Other Guitars

Eko E85 for sale. Pics of what mine looked like originally.


I've spoken of mine from time to time but I thought, seeing this one currently for sale on Flea-bay, I'd show it and comment on my changes over the years. This guitar & mine are examples of a rare model from the late '70's. Few ever come up for sale and some I've seen have had an obscene asking price. Mine, with the changes, is a spectacular playing guitar....and pretty too. IMO this one is overpriced by 40 -50%. If you got it for $250-300 and made some [or all] my upgrades, you'd have a terrific guitar for a fair price.

You'll notice this model has a set-in neck, the only Eko model I've ever seen with this construction, vintage or the recent reissues. Most are bolt-on. BTW, this model has not unfortunately been reissued.

The neck width at the nut is 1.80" which was a big attraction for me when I bought it new in '79. 10 years later I had the back of the neck sanded down to my specs for thickness and profile, that being a soft V.

Mine had the double pickguards on this guitar. I took off the upper one and it still looked visually poor to me so I took off the lower one too and IMO improves the looks substantially. Still have them if anyone is interested.

Frets changed out and had the new ones - vintage low - extended to the outer edges of the binding. Nut was plastic which severely dulled any brightness and sustain. I changed that out for bone and had the slots spaced wider apart to take advantage of the now wider - rosewood + binding - fingerboard, made possible with the extended new frets. BTW, while hard to see in my pic, the inboard 4 slots are properly angled towards their tuning posts.

A number of years back I changed out the crappy tuners for Grover Imperials.
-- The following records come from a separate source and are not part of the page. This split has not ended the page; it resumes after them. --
/-! Halts (R129, 06 R169). -/

/-- What the ASQ does with the first copy of a halt (Table 5.11): contract fault or tile fault. Its suspects join the recovery
registers whatever its class; a sett timeout, an HBM fault and an edge fault stop the array, and their own commands decide the
outcome: FAULT_CAUSE names contract faults and Faults (06 Table 6.17), and those classes carry cause 0 (DESIGN CHOICE). FAULT_TICK of a
first contract fault and REC_TICK of a record's first suspect are the halt's DTICK (06 R188, 15 R451). -/
def learnHalt (b : List Byte) (s : State) : State :=
  let cause := byteAt b 1
  let sus : List (Nat × Nat) := if byteAt b 4 = 0xFF && byteAt b 5 = 0xFF then [] else [(byteAt b 4, byteAt b 5)]
  let told (s s' : State) : State :=
    if s.asq.recov.suspects.isEmpty && !s'.asq.recov.suspects.isEmpty then setReg64 .asq 0x0B4 (fieldLE b 8 8) s' else s'
  let joined (s : State) : State := if sus.isEmpty then s else told s (addSuspects 0 sus (noteFault s))
  match byteAt b 0 with
  | 1 =>
    if cause ≤ 11 then
      let first := !faultValid s
      let s := contractFault cause (byteAt b 2) (byteAt b 3) (fieldLE b 16 4) (joined s)
      if first then setReg64 .asq 0x070 (fieldLE b 8 8) s else s
    else s
  | 2 =>
    let more := if byteAt b 6 < 56 then
        match s.image, placeOk s with
        | some i, some p => (imageTiles i).filter fun t =>
            match imagePhys s.geo p t.1 t.2 with | some (x, y) => (fieldAt x y).val = byteAt b 6 | none => false
        | _, _ => []
      else []
    told s (tileFault cause (sus ++ more) s)
  | 5 => callHalt (faultItem 4 cause [] (joined s))
  | _ => callHalt (joined s)

/-- HALT_FLIT (05 R129, 06 R169): each router forwards a given halt once, so it reaches every tile of the image. -/
def execHaltFlit (u v : Nat) (p : Port) (f : Flit) (s : State) : Res :=
  .next (flitIn u v p f 2 (fun s =>
    let id := f.pay.take 16
    if ctype f ≠ 3 || !(1 ≤ byteAt f.pay 0 && byteAt f.pay 0 ≤ 5) then tileNetErr u v 0x50 s
    else if id ∈ (tile s u v).halts then s
    else match s.image with
      | none => s
      | some i =>
        let known := s.tiles.any fun e => decide (id ∈ e.2.halts)
        let s := forAll (imageTiles i) (fun t s => let x := tile s t.1 t.2; setTile t.1 t.2 { x with halts := addNew id x.halts } s) s
        if known then s else learnHalt f.pay s) s)

/-! Waits, credits, watchdogs. -/

/-- Take the oldest flit of an input buffer. -/
def takeBulk (p : Port) (t : Tile) : Option (Flit × Tile) :=
  match t.bulk.find? fun q => q.1 = p with
  | some q => some (q.2, { t with bulk := t.bulk.erase q })
  | none => none

/-- SLOT_WAIT_EXPIRY (06 R178): in L mode the flit that waited is discarded as a slot collision. -/
def slotWaitExpiry (u v : Nat) (p : Port) (s : State) : State :=
  match s.image, takeBulk p (tile s u v) with
  | some i, some (f, t) =>
    if i.lmode then
      let s := slotColl u v (sentOne u v p f (setTile u v t s))
      pumpSends (pumpFuel (tile s u v)) u v s
    else s
  | _, _ => s

def execSlotWaitExpiry (u v : Nat) (p : Port) (s : State) : Res := .next (slotWaitExpiry u v p s)

/-- The flit that goes first when `q` is to go, in Q mode (R136): the oldest that wants an output of `q`, unless a still older one wants
an output of that one, and so on. -/
def goesFirst (s : State) (i : Img) (u v : Nat) : Nat → Port × Flit → Port × Flit
  | 0, q => q
  | n + 1, q =>
    if i.lmode then q
    else
      let x := ((tile s u v).bulk.find? fun x => (outsOf i u v x.2).any fun o => o ∈ outsOf i u v q.2).getD q
      if x = q then q else goesFirst s i u v n x

/-- CREDIT_RETURN (06 R167): held traffic of an input advances if it may, a control flit before bulk ones; a bulk flit uses what no
control flit does (R133), and lets an older one for the same output go first. -/
def creditReturn (u v : Nat) (p : Port) (s : State) : State :=
  match s.image with
  | none => s
  | some i =>
    let t := tile s u v
    match t.ctl.find? fun q => q.1 = p && ctlGoes s u v q with
    | some q =>
      let d := (fld q.2.hdr.toNat 45 38, fld q.2.hdr.toNat 37 30)
      crossCtl (hopFuel s) u v q.1 q.2 false (s.now - s.asq.tickAt) (deliverSignal d.1 d.2 q.2 fun _ s => s) s
    | none =>
      match t.bulk.find? fun q => q.1 = p with
      | none => s
      | some q =>
        let q := goesFirst s i u v t.bulk.length q
        if !advances s i u v q.1 none q.2 then s
        else
          let s := bulkAt u v q.1 none false q.2 (setTile u v { t with bulk := t.bulk.erase q } s)
          pumpSends (pumpFuel (tile s u v)) u v s

def execCreditReturn (u v : Nat) (p : Port) (s : State) : Res := .next (creditReturn u v p s)

/-- DEADLOCK (06 R189): Q mode, in Run. -/
def execDeadlock (u v : Nat) (s : State) : Res :=
  .next (match s.image with
    | some i => if i.lmode || s.run ≠ .run || !inImage s u v then s else contractFault 5 u v 0 s
    | none => s)

/-- ALIVE_WIRE_LOW (15 R430): the router at (u, v) sees the wire of its neighbour on `p` low for two cycles. -/
def execAliveWireLow (u v : Nat) (p : Port) (s : State) : Res :=
  .next (match s.image with
    | some i => if s.loading || !inImage s u v || p = .l || !hasNbr i u v p then s else tileFault 1 (senderOf s u v p) (haltAt u v s)
    | none => s)

/-- SIGNAL_FLIT (05 R127, R131, 07 R216): it crosses the rest of its route; a far-sett signal goes on to its die, and
`far` carries it there. -/
def signalIn (far : List Byte → State → State) (u v : Nat) (p : Port) (f : Flit) (s : State) : State :=
  flitIn u v p f 2 (fun s =>
    let du := fld f.hdr.toNat 45 38
    let dv := fld f.hdr.toNat 37 30
    if ctype f ≠ 0 then tileNetErr u v 0x50 s
    else if byteAt f.pay 5 % 2 = 1 then (if signalOk f then far f.pay s else tileNetErr u v 0x50 s)
    else if inImage s du dv then sendCtl u v p f (deliverSignal du dv f far) s
    else tileNetErr u v 0x50 s) s

/-! Relays and far setts (07 R219 to R222). -/

/-- Where a die's control flit for tile (u, v) enters the array: the edge tile of the tile's row or column, and the input (05 R131). -/
def dieEntry (i : Img) (d : Die) (u v : Nat) : Nat × Nat × Port :=
  match d.val / 4 with
  | 0 => (0, v, .w) | 1 => (i.reqU - 1, v, .e) | 2 => (u, 0, .n) | _ => (u, i.reqV - 1, .s)

/-- Cycles that a control flit waits at a die for the control position of the die's port, in L mode (05 R131, R132). -/
def dieWait (i : Img) (d : Die) (u v cyc : Nat) : Nat :=
  let pos := match d.val / 4 with
    | 0 => (2 * v + 14) % 16 | 1 => (16 - 2 * (i.reqU + v) % 16) % 16
    | 2 => (2 * u + 14) % 16 | _ => (16 - 2 * (u + i.reqV) % 16) % 16
  if i.lmode then (16 + pos - cyc % 16) % 16 else 0

/-- One signal of a far sett to its relay (R219, R220): a SIGNAL flit of its die crosses the array to the tile (05 R125, R131), or the
programs that it triggers get ready. -/
def relayOnce (d : Die) (n : Fin 16) (s : State) : State :=
  let w := (reg s (.fst d) (0x044 + 16 * n.val)).toNat
  let s := bump (.fst d) (0x04C + 16 * n.val) s
  if w.testBit 30 then readyProgs (fun u => u.trig = 2 && u.relayDie = d && u.relayFs = n) s
  else match s.image with
    | none => s
    | some i =>
      let u := fld w 7 0
      let v := fld w 15 8
      let c := dieCoord i d u v
      let f := mkFlit (ctlHdr u v 0) (signalPay (fld w 20 16) (fld w 29 28) 3 c.1 c.2 false 0 (bodyTick s) 0)
      let e := dieEntry i d u v
      let t := s.now - s.asq.tickAt
      if inImage s u v then
        crossCtl (hopFuel s) e.1 e.2.1 e.2.2 f true (t + dieWait i d u v t + 2) (deliverSignal u v f fun _ s => s) s
      else s

/-- Relay signals while COUNT ≥ N; one arrival raises COUNT by 1, so `fuel` counts at most COUNT relays. -/
def relayWhile (d : Die) (n : Fin 16) : Nat → State → State
  | 0, s => s
  | f + 1, s =>
    let w := (reg s (.fst d) (0x040 + 16 * n.val)).toNat
    let N := fld w 31 16
    let c := fld w 15 0
    if N = 0 || c < N then s
    else relayWhile d n f (relayOnce d n (setReg (.fst d) (0x040 + 16 * n.val) (w32 (c - N + 2 ^ 16 * N)) s))

/-- A signal arrives at a far sett (R219, R220, R222); one of this module has crossed the ring, if that still joins the dies (15 R444). -/
def farSignal (d : Die) (n : Fin 16) (srcMod srcDie : Nat) (s : State) : State :=
  let rel := (reg s (.fst d) (0x044 + 16 * n.val)).toNat
  if srcMod = ownId s && !ringReach s (Fin.ofNat 16 srcDie) d then s
  else if !rel.testBit 31 then setErr (.fst d) 1 (bump (.fst d) 0x140 s)
  else
    let w := (reg s (.fst d) (0x040 + 16 * n.val)).toNat
    let c := fld w 15 0
    let last := (reg s (.fst d) (0x048 + 16 * n.val)).toNat % 2
    let s := setReg (.fst d) (0x048 + 16 * n.val) (w32 (srcMod % 2 ^ 16 * 2 ^ 16 + srcDie % 16 * 2 ^ 12 + last)) s
    if 65535 ≤ c then
      contractFault 9 0xFFFF 0xFFFF (16 * d.val + n.val)
        (setErr (.fst d) 0 (setBits (.fst d) (0x048 + 16 * n.val) 0 0 1 s))
    else relayWhile d n (c + 1) (setReg (.fst d) (0x040 + 16 * n.val) (w32 (w + 1)) s)

end Sys2Proof.Machine
end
With this shape, size and inlays, it suits the Imperials as shown in my pic.

At the same time, I dealt with the bridge. Notice the bridge is adjustable which wasn't suitable for installation of the LR Baggs Anthem system so Nicole removed the bridge, seamlessly filled the slot with matching wood and installed a bone bridge, then the system.
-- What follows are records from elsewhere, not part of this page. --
/-! The plan's roles. -/

def chanOf (p : Plan) (c : Nat) : Option Chan := p.chans.find? fun x => x.num = c
def redOf (p : Plan) (c r : Nat) : Option Redn := p.reds.find? fun x => x.chan = c && x.rseq = r
def sharesOf (p : Plan) (ch : Chan) : List Share := (p.shares.drop ch.shFirst).take ch.nsh
def redKey (c r : Nat) : Nat := 65536 * c + r
def redSt (s : State) (k : Nat) : RedSt := mget RedSt.blank s.rdc.reds k
def setRed (k : Nat) (x : RedSt) (s : State) : State := { s with rdc := { s.rdc with reds := mput RedSt.blank k x s.rdc.reds } }
def chanSt (s : State) (c : Nat) : ChanSt := mget default s.rdc.chans c
def setChan (c : Nat) (x : ChanSt) (s : State) : State := { s with rdc := { s.rdc with chans := mput default c x s.rdc.chans } }

/-- The members as which a module adds a channel's shares: the home (for the home and the shadow home), itself as an interior
member, and the interior members it shadows (R309, R318, R326). -/
def rolesOf (ch : Chan) (sh : List Share) (m : Nat) : List Nat :=
  ((if m = ch.home || (ch.shadowed && m = ch.shome) then [ch.home] else []) ++
    (if m ≠ ch.home && sh.any fun x => x.parent = m then [m] else []) ++
    ((sh.filter fun x => x.pshadow = m && x.parent ≠ ch.home).map (·.parent))).dedup

/-- Shares an adder takes: those whose PARENT it is, and its own. -/
def takesOf (sh : List Share) (role : Nat) : List Share := sh.filter fun x => x.parent = role || x.primary = role

/-- Does a share reach an adder as the partial of an interior member? -/
def isPartial (sh : List Share) (role : Nat) (x : Share) : Bool :=
  x.primary ≠ role && sh.any fun y => y.parent = x.primary && y.share ≠ x.share

/-- The role in which a module takes a share's contributions, or its partials. -/
def frameRole (ch : Chan) (sh : List Share) (m : Nat) (part : Bool) (share : Nat) : Option Nat :=
  (rolesOf ch sh m).find? fun role => (takesOf sh role).any fun x => x.share = share && isPartial sh role x = part

/-- Members that send a share's backup copy to an adder, BACKUP0 first (R314, R318). -/
def backupsOf (sh : List Share) (role : Nat) (x : Share) : List Nat :=
  (if isPartial sh role x then (sh.filter fun y => y.parent = x.primary).map (·.pshadow) else [x.backup0, x.backup1]).dedup.filter
    (· ≠ 0xFFFF)

/-- The shares that the module computes, and whether as a backup: its own first. The plan does not say which gradient is which
share's: the k-th gradient block of a home block in a step is the k-th share's (DESIGN CHOICE). -/
def mySharesOf (sh : List Share) (m : Nat) : List (Share × Bool) :=
  ((sh.filter fun x => x.primary = m).map fun x => (x, false)) ++
    ((sh.filter fun x => x.primary ≠ m && (x.backup0 = m || x.backup1 = m)).map fun x => (x, true))

/-- Members to which a share's contributions go: its adder, which an interior member is for its own share, and the adder's shadow
(R318, R326; a backup sends to where the primary does: DEDUCED). -/
def contribTo (ch : Chan) (sh : List Share) (x : Share) : List Nat :=
  let home : List Nat := ch.home :: (if ch.shadowed then [ch.shome] else [])
  (if x.primary ≠ ch.home && sh.any fun y => y.parent = x.primary then
    x.primary :: (sh.filter fun y => y.parent = x.primary).map (·.pshadow)
   else if x.parent = ch.home then home else [x.parent, x.pshadow]).filter (· ≠ 0xFFFF) |>.dedup

/-- Members to which a partial goes. -/
def partialTo (ch : Chan) (x : Share) : List Nat :=
  ((if x.parent = ch.home then ch.home :: (if ch.shadowed then [ch.shome] else []) else [x.parent, x.pshadow]).filter (· ≠ 0xFFFF)).dedup

/-- Senders whose frames an adder takes. -/
def sendersOf (sh : List Share) (role : Nat) : List Nat :=
  ((takesOf sh role).map fun x => x.primary :: backupsOf sh role x).flatten.dedup

/-- What the module holds of a reduction as one adder. -/
def addSt (s : State) (k role : Nat) : AddSt := mget AddSt.blank (redSt s k).adds role
def setAdd (k role : Nat) (a : AddSt) (s : State) : State :=
  setRed k { redSt s k with adds := mput AddSt.blank role a (redSt s k).adds } s

/-- The agreed exponent of a home block in a generation (R277). -/
def agreedX (s : State) (r : Redn) (b gen : Nat) : Nat :=
  match s.image with
  | some i => match regionOf i r.expreg with
    | some g => leNat (regionRead s g gen (r.tblk0 + b - r.blk0) 1)
    | none => 0
  | none => 0

/-- The die whose engine holds a home block (09 R240): 4,096 blocks to a group. -/
def blockDie (s : State) (b : Nat) : Die := groupDie (placeNow s) (b / 4096)

/-! Frames leave. -/

def redHeader (s : State) (typ : Nat) (rn : Redn) (share : Nat) : RFrame :=
  { typ := typ, backup := false, ovf := false, poison := false, resent := false, last := false, takeover := false
    chan := rn.chan, rseq := rn.rseq, layer := rn.layer, blk0 := rn.blk0, nblk := 0, share := share, src := selfM s
    epoch := epochNow s, step := stepNo s % 2 ^ 32, cscale := 0, blocks := [], params := [], words := [] }

/-- Bytes of a lane in a frame: B34, B66, B98 (Table 10.1). -/
def laneBytes (typ : Nat) : Nat := match typ with | 1 => 1 | 4 => 3 | _ => 2

/-- Zero bytes up to a multiple of 64 (R302). -/
def pad64 (b : List Byte) : List Byte := b ++ zeros ((64 - b.length % 64) % 64)

/-- A reduction frame as bytes (Tables 10.7, 10.8), padded. -/
def frameBody (f : RFrame) : List Byte :=
  let n := laneBytes f.typ
  let flags := f.backup.toNat + 2 * f.ovf.toNat + 4 * f.poison.toNat + 8 * f.resent.toNat + 16 * f.last.toNat + 32 * f.takeover.toNat
  pad64 (natLE 1 f.typ ++ natLE 1 flags ++ natLE 2 f.chan ++ natLE 2 f.rseq ++ natLE 2 f.layer ++ natLE 4 f.blk0 ++ natLE 2 f.nblk
    ++ natLE 2 f.share ++ natLE 2 f.src ++ natLE 2 f.epoch ++ natLE 4 f.step ++ natLE 4 f.cscale.toNat ++ zeros 4
    ++ (f.blocks.map fun g => (g.lanes.map fun x => natLE n (unsgn (8 * n) x)).flatten ++ natLE 1 g.x ++ natLE 1 g.r).flatten
    ++ (if f.typ = 3 then (f.blocks.map fun g => natLE 1 g.pmax).flatten else if f.typ = 4 then
        (f.blocks.map fun g => natLE 2 g.pmax).flatten else [])
    ++ (f.params.map fun e => e.codes ++ natLE 1 e.xNext ++ e.scales).flatten ++ (f.words.map fun w => natLE 4 w.toNat).flatten)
Pretty guitar with impeccable playability. In '94 I took it to the CAAS Convention and asked all the top players if they'd please play it to see if they could recommend any further improvements, beyond the nut and bridge materials. They didn't have any suggestions and loved how it played, in particular the low action, neck profile and the Flattop strings on it.
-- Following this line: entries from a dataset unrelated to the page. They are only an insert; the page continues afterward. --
/-- What the flits of a port did: framing errors, and whether the last of them ended a whole frame of so many flits. -/
structure Framing where
  errs : Nat
  openB : Option Nat
  openC : Option Nat
  done : Option Nat

/-- One flit at a receiver of a frame of `len` flits and a class (R340). One of KIND 0b11 is of no class: it discards what is open (DESIGN
CHOICE). A frame of the other class, whose header came before, has at most 40 flits (R338). -/
def takeFlit (bulk : Bool) (len : Nat) (x : Framing) (h : FlitHead) : Framing :=
  let x := { x with done := none }
  let put (o : Option Nat) (x : Framing) : Framing := if h.kind = .bulk then { x with openB := o } else { x with openC := o }
  match h.kind with
  | .idle => x
  | .invalid => { x with errs := x.errs + 1, openB := none, openC := none }
  | _ =>
    let cur := if h.kind = .bulk then x.openB else x.openC
    if h.sof = cur.isSome then put none { x with errs := x.errs + 1 }
    else
      let n := cur.getD 0 + 1
      if (if decide (h.kind = .bulk) = bulk then len else 40) < n then put none { x with errs := x.errs + 1 }
      else if h.eof then put none { x with done := some n } else put (some n) x

/-- The flits of a frame's command pass the receiver. -/
def frameIn (s : State) (p : Die) (f : LFrame) : Framing :=
  f.flits.foldl (takeFlit f.bulk f.len) ⟨0, (linkSt s p).openB, (linkSt s p).openC, none⟩

/-- A frame arrives on a port that is Up. A framing error, or more flits than its LEN, is handled as a CRC failure (R340). -/
def rxFrame (p : Die) (f : LFrame) (s : State) : State :=
  if !powered s || !portFitted s.code p || !(linkSt s p).portUp then s
  else
    let x := frameIn s p f
    let s := setLink p { linkSt s p with openB := x.openB, openC := x.openC } s
    let s := countFlits p 0x084 (f.flits.filter fun h => h.kind ≠ .idle).length s
    let s := bump (.lnk p) 0x050 (bump (.lnk p) 0x04C s f.fec.1) f.fec.2
    let s := (List.range x.errs).foldl (fun s _ => sendNak p (bump (.lnk p) 0x054 s)) s
    match x.done with
    | none => s
    | some n => if n = f.len then rxLink (untunnel p) p f s else sendNak p (bump (.lnk p) 0x054 s)

/-- FAR_FRAME (11 R358). The frame's own LTYPE decides what is done with it, here and in the commands below: so a frame of an
unknown type (R339) or a reduction frame to be forwarded (R353) arrives by these commands too. -/
def execFarFrame (p : Die) (f : LFrame) (s : State) : Res := .next (rxFrame p f s)
/-- XFER_FRAME (11 R362). -/
def execXferFrame (p : Die) (f : LFrame) (s : State) : Res := .next (rxFrame p f s)
/-- TUNNEL_FRAME (11 R348). -/
def execTunnelFrame (p : Die) (f : LFrame) (s : State) : Res := .next (rxFrame p f s)
/-- HELLO (11 R352). -/
def execHello (p : Die) (f : LFrame) (s : State) : Res := .next (rxFrame p f s)
/-- TSYNC_REQUEST (11 R359). -/
def execTsyncRequest (p : Die) (f : LFrame) (s : State) : Res := .next (rxFrame p f s)
/-- TSYNC_RESPONSE (11 R359). -/
def execTsyncResponse (p : Die) (f : LFrame) (s : State) : Res := .next (rxFrame p f s)
/-- ACK (11 R342). -/
def execAck (p : Die) (f : LFrame) (s : State) : Res := .next (rxFrame p f s)
/-- NAK (11 R343). -/
def execNak (p : Die) (f : LFrame) (s : State) : Res := .next (rxFrame p f s)

end Sys2Proof.Machine
end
With a few changes, this could be a nice acquisition for someone!

Edit: Looking at the ad again I forgot to comment on the "professional repairs" mentioned. They aren't specific but from what I can see and just guessing as oddly, they don't mention the work done!, it may have been a neck reset which would be good but not bring the value up to the asking price.



I know some other Philly guys will chime in on this one: Back in the day there was a shop in Northeast Philly, Cintioli's Music. The owner, Benny Cintioli, was an accordion player from Italy who had a relationship with EKO through accordions. At some point he bought a boatload of EKO guitars, everthing from plastic sparkle covered off sets w/ 6 rocker switches and four pu's to superstrats with locking trems and USA pu's. If you didn't have the scratch for the latest Gibson or Fender, Benny might offer one of these unique exotic axes from the bowels of his mysterious shop basement. We would hide our disdain out of respect for Benny and politely say no thanks. We were generally young and stupid. I knew someone who didn't say no and remember being quite surprised as to how good his Italian Superstrat sounded and played. Of course he still wanted to unload the EKO for cheap and I still politely said no thanks, I was saving up for a Gibson. I finally got the Gibson (from Cintioli's) a Les Special reissue that came at no extra charge with a twisted neck that never played right and I ended up trading. That EKO, with it's multi-laminate neck is probably still straight as an arrow to this day.


I contacted the seller and said they didn't have to do a neck reset. They replaced a couple of frets and fixed some loose binding. There are some issues with the finish checking as well. FWIW, mine is pristine with no issues with any part of the guitar.

The seller says he has at least one more of these, but not up for sale at this point.


I like the looks of it--including the double pickguard. I see that this is a UK sale. I'll keep an eye on it for any movement in price.


I've been corresponding with the seller and his shop specializes in restoring Ekos. He mentioned that awhile back there was an Eko museum in Italy but isn't there anymore.

After describing the impeccable condition of mine, along with my upgrades, he mentioned that he's never seen one of these E85's in pristine/unblemished condition.

He said he has other E85's and is working on a book on Eko's which will be interesting for me.